The gil_scoped_release RAII scope guard class plays a special role in free-threaded builds, since it releases all argument locks held by the current thread.

Immortalization¶

Python relies on a technique called reference counting to determine when an object is no longer needed. This approach can become a bottleneck in multi-threaded programs, since increasing and decreasing reference counts requires coordination among multiple processor cores. Python type and function objects are especially sensitive, since their reference counts change at a very high rate.

Similar to free-threaded Python itself, nanobind avoids this bottleneck by immortalizing functions (nanobind.nb_func, nanobind.nb_method) and type bindings. Immortal objects don’t require reference counting and therefore cannot cause the bottleneck mentioned above. The main downside of this approach is that these objects leak when the interpreter shuts down. Free-threaded nanobind extensions disable the internal leak checker, since it would produce many warning messages caused by immortal objects.

Internal data structures¶

Nanobind maintains various internal data structures that store information about instances and function/type bindings. These data structures also play an important role to exchange type/instance data in larger projects that are split across several independent extension modules.

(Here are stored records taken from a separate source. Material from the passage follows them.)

-- ==== Sys2Proof/Machine/Gates.lean ====
section
/-! DEFINITION. Machine/Gates.lean: the Gate Driver Array's shared operations (10): fires and releases, checks, fault
reaction and clearing. -/

namespace Sys2Proof.Machine

/-- One channel's record changed. -/
def State.onChannel (s : State) (c : Fin 13) (f : Channel → Channel) : State :=
  s.onGd fun g => { g with channels := putAt g.channels c (f g.channels[c]) }

/-- A channel's record. -/
def State.channel (s : State) (c : Fin 13) : Channel := s.gd.channels[c]

/-- The GATES entry of a channel, while a section is accepted (R176). -/
def State.entry (s : State) (c : Fin 13) : Option ChannelEntry := s.lc.gates.map fun g => g.channels[c]

/-- The fault source of a channel: GATE k for Gk, FLAP for WF (R184). -/
def channelSource (c : Fin 13) : FaultSource := if h : c.val < 12 then .gate ⟨c.val, h⟩ else .flap

/-! ## Fires and releases (R177, R178) -/

/-- PULL IN begins: full drive, the rise test starts, and a check in progress is aborted (R177, R182). For WF the
actuation end is absent. -/
def beginPullIn (now : Nat) (e : ChannelEntry) (isWf : Bool) (c : Channel) : Channel :=
  { c with state := .pullIn, test := none, pullInEnd := now + e.pullIn, releasePending := false,
           actuationEnd := if isWf then none else some (now + e.pullIn + e.hold),
           riseEnd := some (now + Config.riseWindow) }

/-- The actuation end becomes the later of its value and the fire's own end (R177). R8 gives a channel its new times from
its next actuation, and does not say which times a fire adds that extends an actuation begun before; DESIGN CHOICE: those
of the GATES section now in force (log entry 50). -/
def extend (now : Nat) (e : ChannelEntry) (c : Channel) : Channel :=
  { c with actuationEnd := some (max (c.actuationEnd.getD 0) (now + e.pullIn + e.hold)) }

/-- A channel takes a fire by its state (R177). -/
def channelFire (now : Nat) (e : ChannelEntry) (isWf : Bool) (c : Channel) : Channel :=
  match c.state with
  | .off | .check => beginPullIn now e isWf c
  | .pullIn => if isWf then { c with releasePending := false } else extend now e c
  | .hold => if isWf then c else extend now e c
  | .faultWait | .faulted => c

/-- A fire handed to a channel; it is not executed while no GATES section is accepted (R176, R177). -/
def fire (c : Fin 13) (s : State) : State :=
  match s.entry c with
  | some e => s.onChannel c (channelFire s.now e (c == wf))
  | none => s

/-- A channel enters OFF at a moment: its output goes off and OFF since is set (R177, R178). -/
def enterOffAt (now : Nat) (c : Channel) : Channel :=
  { c with state := .off, offSince := now, actuationEnd := none, releasePending := false }

/-- The WF channel takes a release by its state (R178). -/
def channelRelease (now : Nat) (c : Channel) : Channel :=
  match c.state with
  | .hold => enterOffAt now c
  | .pullIn => { c with releasePending := true }
  | .off | .check | .faultWait | .faulted => c

/-- CP fires WF (R134). -/
def fireWf (s : State) : State := (fire wf s).onCp fun p => { p with wfFired := true }

/-- CP releases WF (R134, R178). -/
def releaseWf (s : State) : State :=
  (s.onChannel wf (channelRelease s.now)).onCp fun p => { p with wfFired := false }

/-! ## Fault reaction (R184 to R186) -/

/-- The channel's own part of a fault raise: output and sources off, kind and reaction recorded, rise test stopped,
release pending and check due cleared, FAULT WAIT with its retry timer or FAULTED (R184). -/
def channelFault (now : Nat) (kind : FaultKind) (e : ChannelEntry) (c : Channel) : Channel :=
  { c with state := if e.reaction = .retry then .faultWait else .faulted, test := none, riseEnd := none,
           releasePending := false, checkDue := false, actuationEnd := none, faultKind := some kind,
           reaction := some e.reaction,
           retryTimer := if e.reaction = .retry then some (now + e.retry) else none }

/-- A fault is raised on a channel: the channel's part, the fault source, and for WF the hold cause WASTE FLAP and
the removal of every OPEN flap span (R184, R135). -/
def faultChannel (c : Fin 13) (kind : FaultKind) (s : State) : State :=
  match s.entry c with
  | none => s
  | some e =>
    let s1 := raiseFault (channelSource c) kind none (s.onChannel c (channelFault s.now kind e))
    if c = wf then
      addCause .wasteFlap .causeAdded
        (s1.onCp fun p => { p with flap := p.flap.filter fun x => !x.isOpen, wfFired := false })
    else s1

/-- The channel's own part of a fault clear (R185). -/
def channelClear (now : Nat) (c : Channel) : Channel :=
  { c with state := .off, offSince := now, faultKind := none, reaction := none, retryTimer := none, missCount := 0,
           pending := .none, test := none }

/-- A channel fault is cleared: the channel enters OFF, the source leaves the active fault list, and for WF the cause
WASTE FLAP leaves (R185). -/
def clearChannel (c : Fin 13) (s : State) : State :=
  let s1 := dropFault (channelSource c) (s.onChannel c (channelClear s.now))
  if c = wf then removeCause .wasteFlap .causeRemoved s1 else s1

/-- CLEAR FAULT (GATE k) or (FLAP): taken in FAULTED, refused in any other state (R186). -/
def clearGate (c : Fin 13) (s : State) : Option State :=
  if (s.channel c).state = .faulted then some (clearChannel c s) else none

/-! ## Checks (R179 to R181) -/

/-- A check starts: the mark is cleared and T1 settles (R179, R180). -/
def startCheck (now : Nat) (c : Channel) : Channel :=
  { c with state := .check, checkDue := false, test := some (.t1 (now + Config.settle)) }

/-- The result of the two tests (R180). -/
def checkResult (t1 t2 : Bool) : CheckResult :=
  match t1, t2 with
  | true, true => .normal
  | false, true => .openCircuit
  | false, false => .shortToGround
  | true, false => .inconsistent

/-- The pending result after a check's result (R181). -/
def pendingAfter (p : Pending) (r : CheckResult) : Pending :=
  match r, p with
  | .normal, _ => .none
  | .inconsistent, p => p
  | .openCircuit, .openCircuit => .none
  | .openCircuit, _ => .openCircuit
  | .shortToGround, .shortToGround => .none
  | .shortToGround, _ => .shortToGround

/-- The kind of fault that a check's result raises against a pending result, if any (R181). -/
def checkRaises (p : Pending) (r : CheckResult) : Option FaultKind :=
  match r, p with
  | .openCircuit, .openCircuit => some .openCircuit
  | .shortToGround, .shortToGround => some .shortToGround
  | _, _ => none

/-! ## Outputs (R176) -/

/-- The drive of a channel's output. -/
inductive Drive where
  | off
  | full
  | reduced
  deriving DecidableEq, Repr

/-- The output of a channel by its state (R176). -/
def drive (c : Channel) : Drive :=
  match c.state with
  | .pullIn => .full
  | .hold => .reduced
  | .off | .check | .faultWait | .faulted => .off

/-- The test sources of a channel: (pull-down, pull-up), applied in turn during a check or a retry check (R180). -/
def sources (c : Channel) : Bool × Bool :=
  match c.test with
  | none => (false, false)
  | some (.t1 _) => (true, false)
  | some (.t2 _ _) => (false, true)

end Sys2Proof.Machine
end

The layout of these data structures differs between ordinary and free-threaded extensions, therefore nanobind isolates them from each other by assigning a different ABI version tag. This means that multi-module projects will need to consistently compile either free-threaded or non-free-threaded modules.

Free-threaded nanobind uses thread-local and sharded data structures to avoid lock and atomic contention on the internal data structures, which would otherwise become a bottleneck in multi-threaded Python programs.

Thread sanitizers¶

The thread sanitizer (TSAN) offers an effective way of tracking down undefined behavior in multithreaded application.

To use TSAN with nanonbind extensions, you must also create a custom Python build that has TSAN enabled. This is because nanobind internally builds on Python locks. If the implementation of the locks is not instrumented by TSAN, the tool will detect a large volume of false positives.

To make a TSAN-instrumented Python build, download a Python source release and to pass the following options to its configure script:

$ ./configure --disable-gil --with-thread-sanitizer <.. other options ..>